Our next question comes from Rob Owens with Piper Sandler.
Good afternoon. Thanks for taking my question. You touched on it earlier in the call, but I was hoping you could elaborate a little bit more on your channel strategy, relative to how much of your revenue currently comes from the channel? And as you look at the appointment of Kelly Hartman, to the new Head of Channels role, what should we expect longer term? Is this to drive larger strategic types of opportunities, or is this to drive more of the velocity-related opportunities you're seeing now? Thanks.
So I'll address the first part and then Shlomi, can give some more [Technical Difficulty] strategy. So, today our channel is very, very minimal relatively to the dire overall business. Revenues that's coming from marketplaces, they approximately about 10% to 15% of overall bulk business. It's growing very fast, actually very fast-growing channel for us, but still a smaller portion of our entire revenue.
We also have some resellers who act more as a procurement agents rather than value-added resellers or systems integrators. So it's really a greenfield for us to expand this program in this go-to-market.
Regarding the strategy, as I mentioned before the next logical step for us is to be in the very strong mechanism that work with partners work with the top five IAS of the world in different regions in places and organizations that we didn't get into and this is not just government or highly regulated environment, but a very big project.

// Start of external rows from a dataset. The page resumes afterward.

/-- While every cell is in range no effect raises a fault, and each keeps every cell in range: an immediate fits three
bytes, a copy moves a value, and a square root is no greater than its operand (R18, R124). -/
theorem exec_retires_inRange {i : Instr} {s : State} (hwf : i.wellFormed = true) (hmem : s.mem.InRange) :
    ∃ m, exec i s = .next (s.retire i m) ∧ m.InRange := by
  cases i with
  | loadConst b c =>
    simp only [Instr.wellFormed, fitsField, Bool.and_eq_true, decide_eq_true_eq] at hwf
    obtain ⟨-, hc⟩ := hwf
    exact ⟨_, execLoadConst_eq b c s, Memory.inRange_write b hmem (by omega)⟩
  | loadMem b c d => exact ⟨_, execLoadMem_eq b c d s, inRange_copyCells b d c hmem⟩
  | store b c => exact ⟨_, execStore_eq b c s, inRange_copyCell c b hmem⟩
  | sqrt b c d =>
    obtain ⟨hnonneg, hle⟩ := hmem b
    have hroot := isqrt_le (s.mem.get b).toNat
    exact ⟨_, execSqrt_of_nonneg c d hnonneg, Memory.inRange_write d (Memory.inRange_grow b hmem) (by omega)⟩

/-! ### The instructions of a buffer, one step each -/

@[simp] theorem assemble_nil : assemble [] = [] := rfl

@[simp] theorem assemble_cons (i : Instr) (is : List Instr) : assemble (i :: is) = encode i ++ assemble is := rfl

/-- The instructions that stand one after another at `pc` of a running engine take one step each, in their order, and
leave it running behind the last of them; a longer run goes on from there (R43, R95). -/
theorem runSteps_assemble {is : List Instr} {before after : List Byte} {s : State}
    (hwf : ∀ i ∈ is, i.wellFormed = true) (hprog : s.prog = before ++ assemble is ++ after)
    (hpc : s.pc = before.length) (hrun : s.status = .running) (hmem : s.mem.InRange) :
    ∃ t, (∀ n, runSteps (is.length + n) s = runSteps n t) ∧ execAll is s = .next t ∧ t.status = .running ∧
      t.fault = s.fault ∧ t.prog = s.prog ∧ t.pc = before.length + (assemble is).length := by
  induction is generalizing before s with
  | nil => exact ⟨s, by simp, execAll_nil s, hrun, rfl, rfl, by simp [hpc]⟩
  | cons i is ih =>
    obtain ⟨hi, his⟩ := List.forall_mem_cons.mp hwf
    have hdec : decode s.prog s.pc = .ok (some i, before.length + i.width) := by
      rw [hprog, hpc]
      simpa using decode_encode hi before (assemble is ++ after)
    obtain ⟨m, hexec, hm⟩ := exec_retires_inRange hi hmem
    have hstep : step s = .next (s.retire i m) := (step_of_decode hrun hdec).trans hexec
    obtain ⟨t, hrest, hall, hstatus, hfault, hkeep, hend⟩ := ih (before := before ++ encode i)
      (s := s.retire i m) his (by simp [hprog]) (by simp [hpc, encode_length]) hrun hm
    refine ⟨t, fun n => ?_, (execAll_cons hexec is).trans hall, hstatus, hfault, hkeep, ?_⟩
    · calc runSteps ((i :: is).length + n) s
          = runSteps (is.length + n + 1) s := by rw [List.length_cons, Nat.add_right_comm]
        _ = runSteps (is.length + n) (s.retire i m) := runSteps_running hrun hstep _
        _ = runSteps n t := hrest n
    · simpa [Nat.add_assoc] using hend

/-! ### The statements -/

/-- Settles O25: the three clauses are the step at the end, the inversion of a step that ends normally, and the run over
the whole buffer by `runSteps_assemble`, from whose last state the step at the end is one more. -/
theorem normalEnd : Obligations.NormalEnd := by
  refine ⟨fun s hrun hend => step_at_end hrun hend,
    fun s t hrun _ hstep hnormal => pc_at_end_of_endedNormally hrun hstep hnormal, fun is n tr hwf => ?_⟩
  obtain ⟨t, hsteps, -, hrun, hfault, hprog, hpc⟩ :=
    runSteps_assemble (before := []) (after := []) (s := State.resetWith (assemble is) n tr) hwf
      (by simp) rfl rfl (Memory.inRange_empty n)
  have hpcEnd : t.pc = (assemble is).length := by simpa using hpc
  have hhalt : step t = .next t.haltNormally := step_at_end hrun (by rw [hpcEnd, hprog, State.resetWith_prog])
  have hlast : runSteps (is.length + 1) (State.resetWith (assemble is) n tr) = .next t.haltNormally := by
    rw [hsteps 1, runSteps_running hrun hhalt, runSteps_zero]
  exact ⟨t, t.haltNormally, hsteps 0, hrun, hpcEnd, hlast, ⟨rfl, hfault⟩, hpcEnd⟩

/-- Settles O27: an effect without a fault retires its instruction, which advances `pc` by the width and leaves the
status alone. -/
theorem pcAdvancesByTheWidth : Obligations.PcAdvancesByTheWidth := by
  intro s i n hrun hdec hnonneg
  obtain ⟨-, rfl⟩ := decode_ok_some hdec
  obtain ⟨m, hexec⟩ := exec_retires hnonneg
  have hstep : step s = .next (s.retire i m) := (step_of_decode hrun hdec).trans hexec
  refine ⟨s.retire i m, hstep, rfl, ?_, hrun, fun hend => step_at_end hrun hend⟩
  cases i <;> rfl

end Sys2Proof.Machine
end

section
/-! PROOFS. The floor square root: it is the library's natural square root, whose laws it inherits, and each of its values
is the root between whose two squares the argument lies (spec 43_sqrt.md R110). -/

namespace Sys2Proof.Machine

/-- The digits of R110 compute the library's natural square root, since both have the same defining bounds. -/
theorem isqrt_eq_sqrt (n : Nat) : isqrt n = n.sqrt :=
  Nat.eq_sqrt.mpr (isqrt_spec n)

/-- The bounds of R110 determine the root. -/
theorem eq_isqrt_iff {n r : Nat} : r = isqrt n ↔ r * r ≤ n ∧ n < (r + 1) * (r + 1) := by
  rw [isqrt_eq_sqrt, Nat.eq_sqrt]

/-- A value of the root is given by its two bounds. -/
theorem isqrt_eq_of_bounds {n r : Nat} (hle : r * r ≤ n) (hlt : n < (r + 1) * (r + 1)) : isqrt n = r :=
  (eq_isqrt_iff.mpr ⟨hle, hlt⟩).symm

theorem isqrt_mono {m n : Nat} (h : m ≤ n) : isqrt m ≤ isqrt n := by
  simpa only [isqrt_eq_sqrt] using Nat.sqrt_le_sqrt h

theorem isqrt_lt_self {n : Nat} (h : 1 < n) : isqrt n < n :=
  isqrt_eq_sqrt n ▸ Nat.sqrt_lt_self h

theorem isqrt_zero : isqrt 0 = 0 := isqrt_eq_of_bounds (by decide) (by decide)

theorem isqrt_one : isqrt 1 = 1 := isqrt_eq_of_bounds (by decide) (by decide)

/-- The fixed points: from 2 on the root is strictly below its argument. -/
theorem isqrt_eq_self_iff {n : Nat} : isqrt n = n ↔ n = 0 ∨ n = 1 := by
  constructor
  · intro hfix
    have hsmall : ¬ 1 < n := fun h => (isqrt_lt_self h).ne hfix
    omega
  · rintro (rfl | rfl)
    exacts [isqrt_zero, isqrt_one]

/-- Settles O20: the laws from the library's square root, and each listed value from its two bounds. -/
theorem isqrtIsTheFloorSquareRoot : Obligations.IsqrtIsTheFloorSquareRoot := by
  refine ⟨fun _ _ => eq_isqrt_iff, isqrt_le, fun _ _ => isqrt_mono, fun _ => isqrt_eq_self_iff,
    ?_, isqrt_zero, isqrt_one, ?_, ?_, ?_, ?_, ?_, ?_, ?_, ?_⟩
  all_goals exact isqrt_eq_of_bounds (by norm_num) (by norm_num)

end Sys2Proof.Machine
end

section
/-! PROOFS. The converse law of the codec, and which outcome `Decode` and `Encode` have on every input
(spec 30_encoding.md R59, R65; 40_codec.md R71 to R81). -/

namespace Sys2Proof

/-! ### The bytes behind a decoded instruction -/

theorem ofByte_eq_some_iff_eq {a : Byte} {op : Opcode} :
    Opcode.ofByte a = some op ↔ a = BitVec.ofNat 8 op.code := by
  refine ⟨fun h => ?_, fun h => h ▸ ofByte_code op⟩
  rw [← ofByte_eq_some.mp h, BitVec.ofNat_toNat, BitVec.setWidth_eq]

theorem take_drop_eq_byteAt_cons {buf : List Byte} {off : Nat} (h : off < buf.length) (n : Nat) :
    (buf.drop off).take (1 + n) = byteAt buf off :: (buf.drop (off + 1)).take n := by
  rw [List.drop_eq_getElem_cons h, Nat.add_comm, List.take_succ_cons, byteAt, List.getD_eq_getElem buf 0 h]

/-- Writing a fetched field again gives the bytes it was fetched from (R7, R80). -/
theorem leBytes_fetchField {buf : List Byte} {off n : Nat} (h : off + n ≤ buf.length) :
    leBytes n (fetchField buf off n) = (buf.drop off).take n := by
  have hlen : ((buf.drop off).take n).length = n := by simp; omega
  calc leBytes n (fetchField buf off n)
      = leBytes ((buf.drop off).take n).length (leValue ((buf.drop off).take n)) := by rw [hlen, fetchField]
    _ = (buf.drop off).take n := leBytes_leValue _

/-- Operands that fit their fields make a well-formed instruction, the converse of `exists_operands` (R50, R53). -/
theorem wellFormed_instr {op : Opcode} {b c d : Nat} (hb : b < 256 ^ op.layout.bWidth)
    (hc : c < 256 ^ op.layout.cWidth) (hd : d < 256 ^ op.layout.dWidth.getD 0) :
    (op.instr b c d).wellFormed = true := by
  cases op <;> simp_all [Opcode.instr, Instr.wellFormed, fitsField, Opcode.layout]

/-- Where `Decode` answers an instruction, the byte at the offset is the opcode and the operands are the fields behind
it (R52, R74). -/
theorem fields_of_decode {buf : List Byte} {off n : Nat} {i : Instr} (h : decode buf off = .ok (some i, n)) :
    ∃ op, Opcode.ofByte (byteAt buf off) = some op ∧
      i = op.instr (fetchField buf (off + 1) op.layout.bWidth)
        (fetchField buf (off + 1 + op.layout.bWidth) op.layout.cWidth)
        (fetchField buf (off + 1 + op.layout.bWidth + op.layout.cWidth) (op.layout.dWidth.getD 0)) := by
  rcases decode_cases buf off with ⟨-, h'⟩ | ⟨-, h'⟩ | ⟨-, -, h'⟩ | ⟨op, -, -, -, h'⟩ | ⟨op, -, hop, -, h'⟩
  case inr.inr.inr.inr =>
    rw [h] at h'
    simp only [Except.ok.injEq, Prod.mk.injEq, Option.some.injEq] at h'
    exact ⟨op, hop, h'.1⟩
  all_goals simp [h] at h'

theorem wellFormed_of_decode {buf : List Byte} {off n : Nat} {i : Instr} (h : decode buf off = .ok (some i, n)) :
    i.wellFormed = true := by
  obtain ⟨op, -, rfl⟩ := fields_of_decode h
  exact wellFormed_instr (fetchField_lt _ _ _) (fetchField_lt _ _ _) (fetchField_lt _ _ _)

/-- A decoded instruction encodes to the bytes it was decoded from (R80). -/
theorem encode_of_decode {buf : List Byte} {off n : Nat} {i : Instr} (h : decode buf off = .ok (some i, n)) :
    encode i = (buf.drop off).take i.width := by
  obtain ⟨hle, -⟩ := decode_ok_some h
  obtain ⟨op, hop, rfl⟩ := fields_of_decode h
  rw [width_instr] at hle ⊢
  simp only [Layout.width] at hle ⊢
  rw [encode_instr, leBytes_fetchField (by omega), leBytes_fetchField (by omega), leBytes_fetchField (by omega),
    ← ofByte_eq_some_iff_eq.mp hop, Nat.add_assoc 1, Nat.add_assoc 1, take_drop_eq_byteAt_cons (by omega),
    List.take_add, List.take_add, List.drop_drop, List.drop_drop, Nat.add_assoc (off + 1)]

/-- Where an instruction is decoded, its bytes and the rest of the buffer stand from that offset on (R80). -/
theorem drop_of_decode {buf : List Byte} {off n : Nat} {i : Instr} (h : decode buf off = .ok (some i, n)) :
    buf.drop off = encode i ++ buf.drop n := by
  obtain ⟨-, rfl⟩ := decode_ok_some h
  rw [encode_of_decode h, ← List.drop_drop, List.take_append_drop]

/-! ### One instruction for each byte string -/

/-- Decoding is decided by the bytes that begin the buffer, so no encoding begins another one (R59). -/
theorem eq_of_encode_append_eq {i j : Instr} {rest : List Byte} (hi : i.wellFormed = true)
    (hj : j.wellFormed = true) (h : encode i ++ rest = encode j) : i = j := by
  have hdeci : decode (encode j) 0 = .ok (some i, i.width) := by simpa [h] using decode_encode hi [] rest
  have hdecj : decode (encode j) 0 = .ok (some j, j.width) := by simpa using decode_encode hj [] []
  simp only [hdeci, Except.ok.injEq, Prod.mk.injEq, Option.some.injEq] at hdecj
  exact hdecj.1

theorem encode_injective {i j : Instr} (hi : i.wellFormed = true) (hj : j.wellFormed = true)
    (h : encode i = encode j) : i = j :=
  eq_of_encode_append_eq (rest := []) hi hj (by simpa using h)

theorem code_injective : Function.Injective Opcode.code := by
  intro o o' h
  have hsome : Opcode.ofInt o.code = some o' := ofInt_eq_some.mpr (by rw [h])
  simpa [ofInt_eq_some.mpr rfl] using hsome

/-- Settles O2: `encode_of_decode` in both directions; the one instruction of a byte string is the one it decodes to. -/
theorem encodeOfDecode : Obligations.EncodeOfDecode := by
  refine ⟨fun buf off n i h => ?_, fun l op hop hlen => ?_⟩
  · have hwf := wellFormed_of_decode h
    obtain ⟨-, rfl⟩ := decode_ok_some h
    refine ⟨hwf, ?_⟩
    rw [encodeRecord_record hwf, encode_of_decode h, Nat.add_sub_cancel_left]
  · have hpos : 0 < op.layout.width := by simp only [Layout.width]; omega
    have hdec := decode_instr (buf := l) (off := 0) (by omega) hop (by omega)
    have hbytes := encode_of_decode hdec
    rw [width_instr, List.drop_zero, ← hlen, List.take_length] at hbytes
    refine ⟨_, ⟨wellFormed_of_decode hdec, hbytes⟩, fun j ⟨hj, hjbytes⟩ => ?_⟩
    exact encode_injective hj (wellFormed_of_decode hdec) (hjbytes.trans hbytes.symm)

/-- Settles O3: the clauses are the cases of `decode_cases`, each with its own lemma. -/
theorem decodeOutcomes : Obligations.DecodeOutcomes := by
  intro buf off
  refine ⟨fun h => h ▸ decode_end buf, decode_past, fun hoff => ⟨decode_unknown hoff, fun op hop => ?_⟩⟩
  refine ⟨decode_short hoff hop, fun hfits => ?_⟩
  have hdec := decode_instr hoff hop hfits
  exact ⟨_, opcode_instr op _ _ _, wellFormed_of_decode hdec, hdec⟩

We moved our all partners and channels activity under our CRO organization and hired a very senior savvy partner leader to manage it all. This will be split as everything else between the cloud and the on-prem. And while in the cloud, it's more mature, because we built a partnership with AWS with GCP and with Azure. We are now paving the way for more collaboration with system integrator and with the professional service company, and not just feel endless that we see now coming from the market.
The big thing the big change that we expect to see is that currently most of those partners are reaching out to us also on a full inbound way, because the customers send them to work with JFrog. And what we want to see is that these customers are also -- these partners sorry are also working with us in order to reach out the market that we are still not exploring in different geographies and in different domains.
All right. Thank you.
We're showing no further questions in queue at this time. I'd like to turn the call back to Shlomi Ben Haim for closing remarks.
Guys, I would like to thank you all for joining us today. In today's market, it's very important that the company will be focused on the strategy and allocate not only the resources, but also the capital in a wise way. JFrog is paving its way to a very successful 2022, and may the Frog be with all of you. Thank you very much.
This concludes today's conference call. Thank you for participating. You may now disconnect.